START Extracted information
-- ==== Sys2Proof/Syntax.lean ====
section
/-! DEFINITION. The instructions: one constructor per row of the opcode table (30_encoding.md R95), its arguments the
fields of the row (R91, R92). There are no aliases and no pseudo-instructions (R111). -/

namespace Sys2Proof

/-- The 34 instructions of R95. `seReg` and `sneReg` carry the low nibble `n` of their word beside X and Y: it is 0,
and any value when `LOOSE_5_9` is true (R97), and a fault record shows the word as it was fetched (DESIGN CHOICE, safe,
log 15). -/
inductive Instr where
  | cls                          -- 00E0  CLS
  | ret                          -- 00EE  RET
  | jp (nnn : Addr)              -- 1NNN  JP NNN
  | call (nnn : Addr)            -- 2NNN  CALL NNN
  | seImm (x : RegIdx) (nn : Byte)        -- 3XNN  SE VX, NN
  | sneImm (x : RegIdx) (nn : Byte)       -- 4XNN  SNE VX, NN
  | seReg (x y : RegIdx) (n : BitVec 4)   -- 5XY0  SE VX, VY
  | ldImm (x : RegIdx) (nn : Byte)        -- 6XNN  LD VX, NN
  | addImm (x : RegIdx) (nn : Byte)       -- 7XNN  ADD VX, NN
  | ldReg (x y : RegIdx)         -- 8XY0  LD VX, VY
  | orReg (x y : RegIdx)         -- 8XY1  OR VX, VY
  | andReg (x y : RegIdx)        -- 8XY2  AND VX, VY
  | xorReg (x y : RegIdx)        -- 8XY3  XOR VX, VY
  | addReg (x y : RegIdx)        -- 8XY4  ADD VX, VY
  | subReg (x y : RegIdx)        -- 8XY5  SUB VX, VY
  | shr (x y : RegIdx)           -- 8XY6  SHR VX, VY
  | subn (x y : RegIdx)          -- 8XY7  SUBN VX, VY
  | shl (x y : RegIdx)           -- 8XYE  SHL VX, VY
  | sneReg (x y : RegIdx) (n : BitVec 4)  -- 9XY0  SNE VX, VY
  | ldI (nnn : Addr)             -- ANNN  LD I, NNN
  | jpV0 (nnn : Addr)            -- BNNN  JP V0, NNN
  | rnd (x : RegIdx) (nn : Byte)          -- CXNN  RND VX, NN
  | drw (x y : RegIdx) (n : BitVec 4)     -- DXYN  DRW VX, VY, N
  | skp (x : RegIdx)             -- EX9E  SKP VX
  | sknp (x : RegIdx)            -- EXA1  SKNP VX
  | ldVxDt (x : RegIdx)          -- FX07  LD VX, DT
  | ldVxK (x : RegIdx)           -- FX0A  LD VX, K
  | ldDtVx (x : RegIdx)          -- FX15  LD DT, VX
  | ldStVx (x : RegIdx)          -- FX18  LD ST, VX
  | addI (x : RegIdx)            -- FX1E  ADD I, VX
  | ldF (x : RegIdx)             -- FX29  LD F, VX
  | ldB (x : RegIdx)             -- FX33  LD B, VX
  | ldMemVx (x : RegIdx)         -- FX55  LD [I], VX
  | ldVxMem (x : RegIdx)         -- FX65  LD VX, [I]
deriving DecidableEq, Repr

end Sys2Proof
end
END Extracted information
# Exercise
If a line in the records above contains the string "sneReg", copy that line out.

# Answer space
/-- The 34 instructions of R95. `seReg` and `sneReg` carry the low nibble `n` of their word beside X and Y: it is 0,
  | sneReg (x y : RegIdx) (n : BitVec 4)  -- 9XY0  SNE VX, VY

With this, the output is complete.